**ASSIGNMENT**
Go through the data and copy each line that holds "touches".

INPUT DATA Start Marker

/-! Every command. -/

/-- The frame of every command: it keeps what is outside the parts that `touches` gives for it. -/
theorem exec_frame {s t : State} : ∀ {i : Instr}, exec i s = .next t →
    erase (partMask (touches i)) t = erase (partMask (touches i)) s
  | .hostAccessAbsentDie .., h => execHostAccessAbsentDie_frame h
  | .hostWriteSlot7 page word v, h => execHostWriteSlot7_frame (y0 := page) (y1 := word) (y2 := v) h
  | .registerWrite .., h => execRegisterWrite_frame h
  | .errLocRead .., h => execErrLocRead_frame h
  | .shadowWrite .., h => execShadowWrite_frame h
  | .structuralWrite .., h => execStructuralWrite_frame h
  | .commitGroupWrite .., h => execCommitGroupWrite_frame h
  | .commitArm .., h => execCommitArm_frame h
  | .cgArm .., h => execCgArm_frame h
  | .cgAbort .., h => execCgAbort_frame h
  | .cgCfgWrite .., h => execCgCfgWrite_frame h
  | .takeCutoff .., h => execTakeCutoff_frame h
  | .takeMessage .., h => execTakeMessage_frame h
  | .domainFramePulse .., h => execDomainFramePulse_frame h
  | .takeApply .., h => execTakeApply_frame h
  | .ctrlRunClear .., h => execCtrlRunClear_frame h
  | .blockStopped .., h => execBlockStopped_frame h
  | .ctrlRunSet .., h => execCtrlRunSet_frame h
  | .outputStart .., h => execOutputStart_frame h
  | .stopModeWrite .., h => execStopModeWrite_frame h
  | .softReset .., h => execSoftReset_frame h
  | .evStickyClear .., h => execEvStickyClear_frame h
  | .evForce .., h => execEvForce_frame h
  | .yumenStickyClear .., h => execYumenStickyClear_frame h
  | .eventMessage .., h => execEventMessage_frame h
  | .msixHoldoffExpiry .., h => execMsixHoldoffExpiry_frame h
  | .vecAck .., h => execVecAck_frame h
  | .msixUnmask .., h => execMsixUnmask_frame h
  | .finanoLine .., h => execFinanoLine_frame h
  | .slackWindowEnd .., h => execSlackWindowEnd_frame h
  | .slackRead .., h => execSlackRead_frame h
  | .carrierLoss .., h => execCarrierLoss_frame h
  | .signalDetect .., h => execSignalDetect_frame h
  | .cdrLock .., h => execCdrLock_frame h
  | .cdrSearchTimeout .., h => execCdrSearchTimeout_frame h
  | .cdrLoss .., h => execCdrLoss_frame h
  | .eavTimeout .., h => execEavTimeout_frame h
  | .sdiRxFrame .., h => execSdiRxFrame_frame h
  | .fmtLock .., h => execFmtLock_frame h
  | .quadGroupLock .., h => execQuadGroupLock_frame h
  | .inOverrideWrite .., h => execInOverrideWrite_frame h
  | .sdiRxLine .., h => execSdiRxLine_frame h
  | .ancPacketReceived .., h => execAncPacketReceived_frame h
  | .rqpAgeExpiry .., h => execRqpAgeExpiry_frame h
  | .outputFrameStart .., h => execOutputFrameStart_frame h
  | .outputLineStart .., h => execOutputLineStart_frame h
  | .driverOpenShort .., h => execDriverOpenShort_frame h
  | .candActive .., h => execCandActive_frame h
  | .candLoss .., h => execCandLoss_frame h
  | .candQualify .., h => execCandQualify_frame h
  | .candDisqualify .., h => execCandDisqualify_frame h
  | .wtrExpiry .., h => execWtrExpiry_frame h
  | .selectHoldExpiry, h => execSelectHoldExpiry_frame h
  | .selectEvaluation .., h => execSelectEvaluation_frame h
  | .loopUpdate .., h => execLoopUpdate_frame h
  | .acquireDone, h => execAcquireDone_frame h
  | .pullComplete, h => execPullComplete_frame h
  | .bandwidthHalving, h => execBandwidthHalving_frame h
  | .historySample, h => execHistorySample_frame h
  | .holdoverPredict, h => execHoldoverPredict_frame h
  | .dcoTableLearn, h => execDcoTableLearn_frame h
  | .disagreeDetect .., h => execDisagreeDetect_frame h
  | .tsSetArm, h => execTsSetArm_frame h
  | .tsSetApply, h => execTsSetApply_frame h
  | .tsSecRead .., h => execTsSecRead_frame h
  | .tdRunWrite .., h => execTdRunWrite_frame h
  | .domainStart .., h => execDomainStart_frame h
  | .tdRealignGo .., h => execTdRealignGo_frame h
  | .realignJump .., h => execRealignJump_frame h
  | .realignSlopeDone .., h => execRealignSlopeDone_frame h
  | .routeCfgWrite .., h => execRouteCfgWrite_frame h
  | .windowMeasure .., h => execWindowMeasure_frame h
  | .routeFallback .., h => execRouteFallback_frame h
  | .routeReturn .., h => execRouteReturn_frame h
  | .flReexamine .., h => execFlReexamine_frame h
  | .routeSourceResume .., h => execRouteSourceResume_frame h
  | .finanoLinkFail _ _ _ why, h => execFinanoLinkFail_frame (y3 := why) h
  | .linkMove .., h => execLinkMove_frame h
  | .finanoLinkTest .., h => execFinanoLinkTest_frame h
  | .finanoLinkRestore .., h => execFinanoLinkRestore_frame h
  | .ringFrameStart .., h => execRingFrameStart_frame h
  | .ringFrameComplete .., h => execRingFrameComplete_frame h
  | .lossHide .., h => execLossHide_frame h
  | .bar2Write .., h => execBar2Write_frame h
  | .bar2Read .., h => execBar2Read_frame h
  | .combineTimeout .., h => execCombineTimeout_frame h
  | .meterWindow .., h => execMeterWindow_frame h
  | .channelFailCause .., h => execChannelFailCause_frame h
  | .erasureEntry .., h => execErasureEntry_frame h
  | .ceWindowEnd .., h => execCeWindowEnd_frame h
  | .mcFail .., h => execMcFail_frame h
  | .mcRestore .., h => execMcRestore_frame h
  | .rebuildDone, h => execRebuildDone_frame h
  | .memoryRead who .., h => execMemoryRead_frame (y0 := who) h
  | .memoryWrite .., h => execMemoryWrite_frame h
  | .winnowStripe .., h => execWinnowStripe_frame h
  | .memRefresh .., h => execMemRefresh_frame h
  | .memTrainingDone .., h => execMemTrainingDone_frame h
  | .selftestDone .., h => execSelftestDone_frame h
  | .mcRawUnlock .., h => execMcRawUnlock_frame h
  | .mcRawGo .., h => execMcRawGo_frame h
  | .memQueueUe .., h => execMemQueueUe_frame h
  | .coefWrite .., h => execCoefWrite_frame h
  | .coefRestore .., h => execCoefRestore_frame h
  | .lutWrite .., h => execLutWrite_frame h
  | .lutRead .., h => execLutRead_frame h
  | .composerUe .., h => execComposerUe_frame h
  | .fenceDeadline .., h => execFenceDeadline_frame h
  | .fenceDoorbell .., h => execFenceDoorbell_frame h
  | .converterFrame .., h => execConverterFrame_frame h
  | .frameLate .., h => execFrameLate_frame h
  | .cadencePicture .., h => execCadencePicture_frame h
  | .engineFault .., h => execEngineFault_frame h
  | .audioSample .., h => execAudioSample_frame h
  | .audioPacketReceived .., h => execAudioPacketReceived_frame h
  | .deembRateMeasure .., h => execDeembRateMeasure_frame h
  | .asrcLock .., h => execAsrcLock_frame h
  | .asrcUnlock .., h => execAsrcUnlock_frame h
  | .audioSwitch .., h => execAudioSwitch_frame h
  | .autoDelayUpdate .., h => execAutoDelayUpdate_frame h
  | .genCfgWrite .., h => execGenCfgWrite_frame h
  | .limiterUpdate, h => execLimiterUpdate_frame h
  | .ethFrameReceived .., h => execEthFrameReceived_frame h
  | .rxFrameTimeout .., h => execRxFrameTimeout_frame h
  | .rxStreamLost .., h => execRxStreamLost_frame h
  | .legTimeout .., h => execLegTimeout_frame h
  | .rxAsyncMeasure .., h => execRxAsyncMeasure_frame h
  | .hqrPop .., h => execHqrPop_frame h
  | .hqtSend .., h => execHqtSend_frame h
  | .hqtSent .., h => execHqtSent_frame h
  | .optTransferStart .., h => execOptTransferStart_frame h
  | .optTransferDone .., h => execOptTransferDone_frame h
  | .modChange .., h => execModChange_frame h
  | .modInt .., h => execModInt_frame h
  | .linkUp .., h => execLinkUp_frame h
  | .linkDown .., h => execLinkDown_frame h
  | .txFrameStart .., h => execTxFrameStart_frame h
  | .txPacketSend .., h => execTxPacketSend_frame h
  | .txAudioPacket .., h => execTxAudioPacket_frame h
  | .ptpMessage .., h => execPtpMessage_frame h
  | .announceTimeout .., h => execAnnounceTimeout_frame h
  | .ipTableUe .., h => execIpTableUe_frame h
  | .busTransaction .., h => execBusTransaction_frame h
  | .targetArbitration .., h => execTargetArbitration_frame h
  | .busResponse .., h => execBusResponse_frame h
  | .lockBroken .., h => execLockBroken_frame h
  | .masterPortReset .., h => execMasterPortReset_frame h
  | .bmFault .., h => execBmFault_frame h
  | .ksDerive .., h => execKsDerive_frame h
  | .ksClear .., h => execKsClear_frame h
  | .ksAttest .., h => execKsAttest_frame h
  | .ksUpdate .., h => execKsUpdate_frame h
  | .measExtend .., h => execMeasExtend_frame h
  | .remask, h => execRemask_frame h
  | .rngFault, h => execRngFault_frame h
  | .rngRecover, h => execRngRecover_frame h
  | .ksFault .., h => execKsFault_frame h
  | .tamper .., h => execTamper_frame h
  | .ksStartup, h => execKsStartup_frame h
  | .recAppend .., h => execRecAppend_frame h
  | .recDelete .., h => execRecDelete_frame h
  | .recCommit .., h => execRecCommit_frame h
  | .recAbort .., h => execRecAbort_frame h
  | .recRead .., h => execRecRead_frame h
  | .gatherTimeout, h => execGatherTimeout_frame h
  | .compaction, h => execCompaction_frame h
  | .cntInc .., h => execCntInc_frame h
  | .rawProgram .., h => execRawProgram_frame h
  | .rawEraseSector .., h => execRawEraseSector_frame h
  | .rawClearBuf .., h => execRawClearBuf_frame h
  | .rawLoad .., h => execRawLoad_frame h
  | .rawBufferWrite .., h => execRawBufferWrite_frame h
  | .gleanerPass .., h => execGleanerPass_frame h
  | .flashPowerUp .., h => execFlashPowerUp_frame h
  | .nvInhibitAssert, h => execNvInhibitAssert_frame h
  | .nvInhibitRelease, h => execNvInhibitRelease_frame h
  | .flashFault .., h => execFlashFault_frame h
  | .yumenSecond .., h => execYumenSecond_frame h
  | .timeOffer .., h => execTimeOffer_frame h
  | .offerMissing, h => execOfferMissing_frame h
  | .sealOpened, h => execSealOpened_frame h
  | .sealClosed, h => execSealClosed_frame h
  | .status .., h => execStatus_frame h
  | .identity .., h => execIdentity_frame h
  | .readS .., h => execReadS_frame h
  | .readQ .., h => execReadQ_frame h
  | .setInput .., h => execSetInput_frame h
  | .setRtc .., h => execSetRtc_frame h
  | .setQofs .., h => execSetQofs_frame h
  | .rtcSupplyLoss, h => execRtcSupplyLoss_frame h
  | .yumenPowerUp .., h => execYumenPowerUp_frame h
  | .yumenLinkFrame .., h => execYumenLinkFrame_frame h
  | .yumenStatusFrame .., h => execYumenStatusFrame_frame h
  | .carouselRecord, h => execCarouselRecord_frame h
  | .yumenLinkTimeout, h => execYumenLinkTimeout_frame h
  | .yfForward, h => execYfForward_frame h
  | .mgWdtKick, h => execMgWdtKick_frame h
  | .watchdog .., h => execWatchdog_frame h
  | .debugEnabled, h => execDebugEnabled_frame h
  | .dmaGo .., h => execDmaGo_frame h
  | .dmaAbort .., h => execDmaAbort_frame h
  | .dmaJobEnd .., h => execDmaJobEnd_frame h
  | .updStart .., h => execUpdStart_frame h
  | .updAbort, h => execUpdAbort_frame h
  | .updBlockReady .., h => execUpdBlockReady_frame h
  | .updBlockTimeout, h => execUpdBlockTimeout_frame h
  | .updComplete .., h => execUpdComplete_frame h
  | .sensorRead .., h => execSensorRead_frame h
  | .railRead .., h => execRailRead_frame h
  | .ageingMeasure .., h => execAgeingMeasure_frame h
  | .ageingDaily .., h => execAgeingDaily_frame h
  | .faultLogWrite .., h => execFaultLogWrite_frame h
  | .calUnlock .., h => execCalUnlock_frame h
  | .calRead .., h => execCalRead_frame h
  | .calWrite .., h => execCalWrite_frame h
  | .calWindowExpiry, h => execCalWindowExpiry_frame h
  | .learnTableSave, h => execLearnTableSave_frame h
  | .porstAssert, h => execPorstAssert_frame h
  | .powerGoodReset, h => execPowerGoodReset_frame h
  | .coldStart .., h => execColdStart_frame h
  | .pcieLinkUp, h => execPcieLinkUp_frame h
  | .sheafBringup .., h => execSheafBringup_frame h
  | .sheafDown .., h => execSheafDown_frame h
  | .yumenPowerLoss, h => execYumenPowerLoss_frame h
  | .rawModeExpiry .., h => execRawModeExpiry_frame h
  | .backgroundErase, h => execBackgroundErase_frame h
  | .delayReq .., h => execDelayReq_frame h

INPUT DATA End Marker

**SOLUTION**
/-- The frame of every command: it keeps what is outside the parts that `touches` gives for it. -/
    erase (partMask (touches i)) t = erase (partMask (touches i)) s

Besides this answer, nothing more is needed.